What would I do? Learn how to do an M check before riding a bike. As I maintain my own bikes I know full well that even a perfectly torqued up fastening can come undone with use.


----------



## Bensbikespares (4 Jun 2011)

GregCollins said:


> What would I do? Learn how to do an M check before riding a bike. As I maintain my own bikes I know full well that even a perfectly torqued up fastening can come undone with use.





+1 and even i have had a few bits go wrong but its just bikes (and me  ) 

If you paid £400 and want £1000 componsation somthing there smells abit


----------



## youngoldbloke (4 Jun 2011)

Just cannot understand how the bolts would be tight enough for the bars to feel OK, and then undo themselves to the extent of the plate and bars falling off? How could this happen without the rider noticing something was amiss? OP please clarify.


----------



## Graham1 (4 Jun 2011)

ianrauk said:


> So the guy is not happy with an apology and a fix or perhaps a like for like replacement. (If any of this is warranted as I also suspect not is all it seems. Stems do not fall off suddenly.. one would know if was going to fall off anytime soon.), he want's to scam £600 out of the company. And people wonder why this country is going to the bloody dogs.


couldnt agree more, all people think about now is trying to get something for nothing. Whats wrong with a good old fashioned apology and yes sir we will put that right .


----------



## Howard (4 Jun 2011)

youngoldbloke said:


> Just cannot understand how the bolts would be tight enough for the bars to feel OK, and then undo themselves to the extent of the plate and bars falling off? How could this happen without the rider noticing something was amiss? OP please clarify.



I suspect they didn't feel OK, but as the chap in question is no expert on cycling at all, I'm assuming he didn't know what / if anything was wrong until the bars were sliding around in the stem. From what I can gather from him, the bars felt loose towards the end of his ride, then the bars came away with the stem face plate falling off. Speculating, I'd imagine bolts could have been incorrectly fitted, came loose, probably dropped out loosening the bars and the remaining bolts sheared under stress. This chap is big, with a lot of upper body strength - to me it didn't seem implausible that he could shear a stem bolt or two. 

Now, you can say that when the bars started to feel loose he should have stopped, and we all know this is what all of us would have done, as we know a thing or two about bikes. But this chap doesn't. Like a great deal of the people who buy bikes these days. Not unreasonably in the first week after purchasing the bike he just wants to ride it, not spend his time checking every nut and bolt on the off-chance that the intern who was working that day didn't notice the torque wrench calibration was off. After all, cycling is supposed to be fun, right?

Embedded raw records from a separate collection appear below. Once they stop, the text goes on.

-- ==== Sys2Proof/Laws/State.lean ====
section
/-! SUPPORT. What each replacement of one unit of the device does to each unit: true by rfl, for simp. -/
namespace Sys2Proof.Machine
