/-! A term that each check of `Instr.wellFormed` refuses. -/

theorem ill_registerWrite : (Instr.registerWrite .ulyar (2 ^ 34) 0).wellFormed = false := by decide
theorem ill_partialAccess : (Instr.partialAccess .ulyar 0 0 .write).wellFormed = false ∧ (Instr.partialAccess .ulyar (2 ^ 34) 1 .write).wellFormed = false := by decide
theorem ill_unmappedAccess : (Instr.unmappedAccess .ulyar (2 ^ 34) true).wellFormed = false := by decide
theorem ill_rcRead : (Instr.rcRead .ulyar (2 ^ 34)).wellFormed = false := by decide
theorem ill_counterClearRead : (Instr.counterClearRead .ulyar (2 ^ 34)).wellFormed = false := by decide
theorem ill_frameStart : (Instr.frameStart 0 0 (List.replicate 65 0)).wellFormed = false := by decide
theorem ill_undefinedOpcode : (Instr.undefinedOpcode ⟨0, 0, 0⟩ 0x00400000#32).wellFormed = false ∧ (Instr.undefinedOpcode ⟨0, 0, 0⟩ 0#32).wellFormed = false := by decide
theorem ill_configRequest : (Instr.configRequest 0 (.other 4096) none).wellFormed = false ∧ (Instr.configRequest 0 (.other 2) none).wellFormed = false ∧
    (Instr.configRequest 0 (.other 0) (some (2 ^ 32))).wellFormed = false := by decide
theorem ill_linkUp : (Instr.linkUp 0 0 0 false).wellFormed = false := by decide
theorem ill_completionReceived : (Instr.completionReceived 0 4096 [] false false).wellFormed = false := by decide
theorem ill_doorbell : (∀ g, (Instr.doorbell 0 g 4096 32 0).wellFormed = false) ∧ ∀ g, (Instr.doorbell 0 g 0 24 0).wellFormed = false := ⟨fun _ => rfl, fun _ => rfl⟩
theorem ill_mediate : (Instr.mediate 0 0 1).wellFormed = false := by decide
theorem ill_descriptorArrival : (Instr.descriptorArrival 0 [0]).wellFormed = false := by decide
theorem ill_snoop : (Instr.snoop 0 (2 ^ 64)).wellFormed = false := by decide
theorem ill_patrolScrub : (Instr.patrolScrub (2 ^ 48) .clean).wellFormed = false ∧ (Instr.dramRowRepair (2 ^ 48) true).wellFormed = false := by decide
theorem ill_cxlMemAccess : (Instr.cxlMemAccess 0 (2 ^ 64) 0 .read).wellFormed = false ∧ (Instr.cxlMemAccess 0 0 2 (.write [0] false)).wellFormed = false := by decide
theorem ill_hdmCommit : (Instr.hdmCommit 0 0 (2 ^ 64) 0 0 0).wellFormed = false ∧ (Instr.hdmCommit 0 0 0 (2 ^ 64) 0 0).wellFormed = false ∧ (Instr.hdmCommit 0 0 0 0 (2 ^ 64) 0).wellFormed = false := by decide
theorem ill_getCertificate : (Instr.getCertificate 256 0 0).wellFormed = false ∧ (Instr.getCertificate 0 65536 0).wellFormed = false ∧ (Instr.getCertificate 0 0 65536).wellFormed = false := by decide
theorem ill_spdm : (Instr.challenge 256).wellFormed = false ∧ (Instr.getMeasurements 256 true).wellFormed = false := by decide
theorem ill_mctp : (Instr.mctpVendorMessage [2 ^ 32]).wellFormed = false ∧ (Instr.mctpControlMessage (some 256)).wellFormed = false := by decide
/-- The straps all low. -/
def noStraps : Straps := ⟨false, false, false, false, false, false⟩
theorem ill_boot : (Instr.coldReset ⟨noStraps, [], 2 ^ 12, true, 0, 0⟩).wellFormed = false ∧ (Instr.coldReset ⟨noStraps, [], 0, true, 6145, 0⟩).wellFormed = false ∧ (Instr.coldReset ⟨noStraps, [], 0, true, 0, 2 ^ 44⟩).wellFormed = false ∧
    (Instr.easyExit ⟨noStraps, [⟨1024, [], true, true⟩], 0, true, 0, 0⟩).wellFormed = false ∧
    (Instr.lifecycleBurn ⟨noStraps, [⟨1, [], true, true⟩, ⟨1, [], true, true⟩], 0, true, 0, 0⟩).wellFormed = false := by decide
theorem well_formed : (Instr.registerWrite .ulyar 0x10 0).wellFormed = true ∧ (Instr.undefinedOpcode ⟨0, 0, 0⟩ 0x02400000#32).wellFormed = true ∧ (Instr.coldReset ⟨noStraps, [], 0xFFF, true, 6144, 0⟩).wellFormed = true := by decide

You are right though, he could be lying, but I'm giving him the benefit of the doubt. If events are accurately described, to me it seems it could well have been negligence on the shop's part, and could have caused a very nasty accident. To me, for an establishment to not take responsibility for that negligence and not going a country mile to put things right is a sign of that establishment going to the dogs, if anything. And in having to compensate their customer for this, I'd hope the knock on effect would mean more stringent checks before bikes left the store, which is good for everyone IMHO.


----------



## mickle (5 Jun 2011)

Like I said Howard - stem front caps simply do not fail in this way. Your friend is lying. Pure and simple.


----------



## 4F (5 Jun 2011)

sorry but your friend's ignorance in this cannot be soley down to the shop. if he felt something was wrong he should of stopped, much like you would if a warning light came on whilst driving a car


----------



## Chris.IOW (5 Jun 2011)

Howard said:


> If events are accurately described, to me it seems it could well have been negligence on the shop's part, and could have caused a very nasty accident.

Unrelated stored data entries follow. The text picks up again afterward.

-- ==== Sys2Proof/Machine/Memory.lean ====
section
/-!
DEFINITION. The memory access, virtual register and executor commands (41_memory_access.md R110-R127,
42_debug_executor.md R134).
-/

namespace Sys2Proof.Machine

/-- A command that reads address A through a primitive and returns the value (41_memory_access.md R110, R117, R122). -/
def readCommand (primitive : Word → Width → Op Word) (width : Width) : Op Unit := do
  let e ← getEngine
  let v ← primitive e.regs.a width
  writeResult v

/-- A command that writes B at address A through a primitive; a halfword write uses B[15:0]
(41_memory_access.md R112, R119, R124). -/
def writeCommand (primitive : Word → Width → Word → Op Unit) (width : Width) : Op Unit := do
  let e ← getEngine
  primitive e.regs.a width e.regs.b

/-- MEM_READ32 (41_memory_access.md R110). -/
def execMemRead32 (s : State) : Host.Outcome State Fault Refusal :=
  runCommand .memRead32 .irUsing (readCommand memRead .word) s

/-- MEM_READ16 (41_memory_access.md R111). -/
def execMemRead16 (s : State) : Host.Outcome State Fault Refusal :=
  runCommand .memRead16 .irUsing (readCommand memRead .half) s

/-- MEM_WRITE32 (41_memory_access.md R112). -/
def execMemWrite32 (s : State) : Host.Outcome State Fault Refusal :=
  runCommand .memWrite32 .irUsing (writeCommand memWrite .word) s

/-- MEM_WRITE16 (41_memory_access.md R113). -/
def execMemWrite16 (s : State) : Host.Outcome State Fault Refusal :=
  runCommand .memWrite16 .irUsing (writeCommand memWrite .half) s

/-- DMA_READ32 (41_memory_access.md R117). -/
def execDmaRead32 (s : State) : Host.Outcome State Fault Refusal :=
  runCommand .dmaRead32 .irUsing (readCommand dmaRead .word) s

/-- DMA_READ16 (41_memory_access.md R118). -/
def execDmaRead16 (s : State) : Host.Outcome State Fault Refusal :=
  runCommand .dmaRead16 .irUsing (readCommand dmaRead .half) s

/-- DMA_WRITE32 (41_memory_access.md R119). -/
def execDmaWrite32 (s : State) : Host.Outcome State Fault Refusal :=
  runCommand .dmaWrite32 .irUsing (writeCommand dmaWrite .word) s

/-- DMA_WRITE16 (41_memory_access.md R120). -/
def execDmaWrite16 (s : State) : Host.Outcome State Fault Refusal :=
  runCommand .dmaWrite16 .irUsing (writeCommand dmaWrite .half) s

/-- PRACC_READ32 (41_memory_access.md R122). -/
def execPraccRead32 (s : State) : Host.Outcome State Fault Refusal :=
  runCommand .praccRead32 .irUsing (readCommand praccRead .word) s

/-- PRACC_READ16 (41_memory_access.md R123). -/
def execPraccRead16 (s : State) : Host.Outcome State Fault Refusal :=
  runCommand .praccRead16 .irUsing (readCommand praccRead .half) s

/-- PRACC_WRITE32 (41_memory_access.md R124). -/
def execPraccWrite32 (s : State) : Host.Outcome State Fault Refusal :=
  runCommand .praccWrite32 .irUsing (writeCommand praccWrite .word) s

/-- PRACC_WRITE16 (41_memory_access.md R125). -/
def execPraccWrite16 (s : State) : Host.Outcome State Fault Refusal :=
  runCommand .praccWrite16 .irUsing (writeCommand praccWrite .half) s

/-- EXEC_MODULE's operation: module 4 ends on its last word (42_debug_executor.md R134). -/
def execSelectedModule : Op Unit := do
  let e ← getEngine
  match moduleIdOf e.regs.a with
  | none => raiseFault .badOperand e.regs.a
  | some m => runModule m (if m = .returnFromDebug then .lastWord else .vectorReentry)

/-- EXEC_MODULE (42_debug_executor.md R134). -/
def execExecModule (s : State) : Host.Outcome State Fault Refusal :=
  runCommand .execModule .irUsing execSelectedModule s

/-- VREG_WRITE's operation (41_memory_access.md R126). -/
def writeVreg : Op Unit := do
  let e ← getEngine
  if 1#32 < e.regs.a then raiseFault .badOperand e.regs.a
  else if e.regs.a = 0#32 then modifyEngine (setVregs fun v => { v with address := e.regs.b })
  else modifyEngine (setVregs fun v => { v with data := e.regs.b })

/-- VREG_WRITE (41_memory_access.md R126). -/
def execVregWrite (s : State) : Host.Outcome State Fault Refusal :=
  runCommand .vregWrite .noClocks writeVreg s

/-- VREG_READ's operation (41_memory_access.md R127). -/
def readVreg : Op Unit := do
  let e ← getEngine
  if 1#32 < e.regs.a then raiseFault .badOperand e.regs.a
  else writeResult (if e.regs.a = 0#32 then e.vregs.address else e.vregs.data)

/-- VREG_READ (41_memory_access.md R127). -/
def execVregRead (s : State) : Host.Outcome State Fault Refusal :=
  runCommand .vregRead .noClocks readVreg s

end Sys2Proof.Machine
end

Fortunately compensation is designed to compensate for what DID happen not what COULD have happened. Otherwise everytime I parked my car I would have to start compensating people for the fact that I could have caused a nasty accident.

Your friend has a duty of care to themselves and should ensure their bike was in a road worthy condition, yes we expect things to be okay for the first few weeks of riding, but my new bikes front brake calipers came loose on my third ride, I felt it was a bit loose, I stopped I tightened it and I was new to riding! 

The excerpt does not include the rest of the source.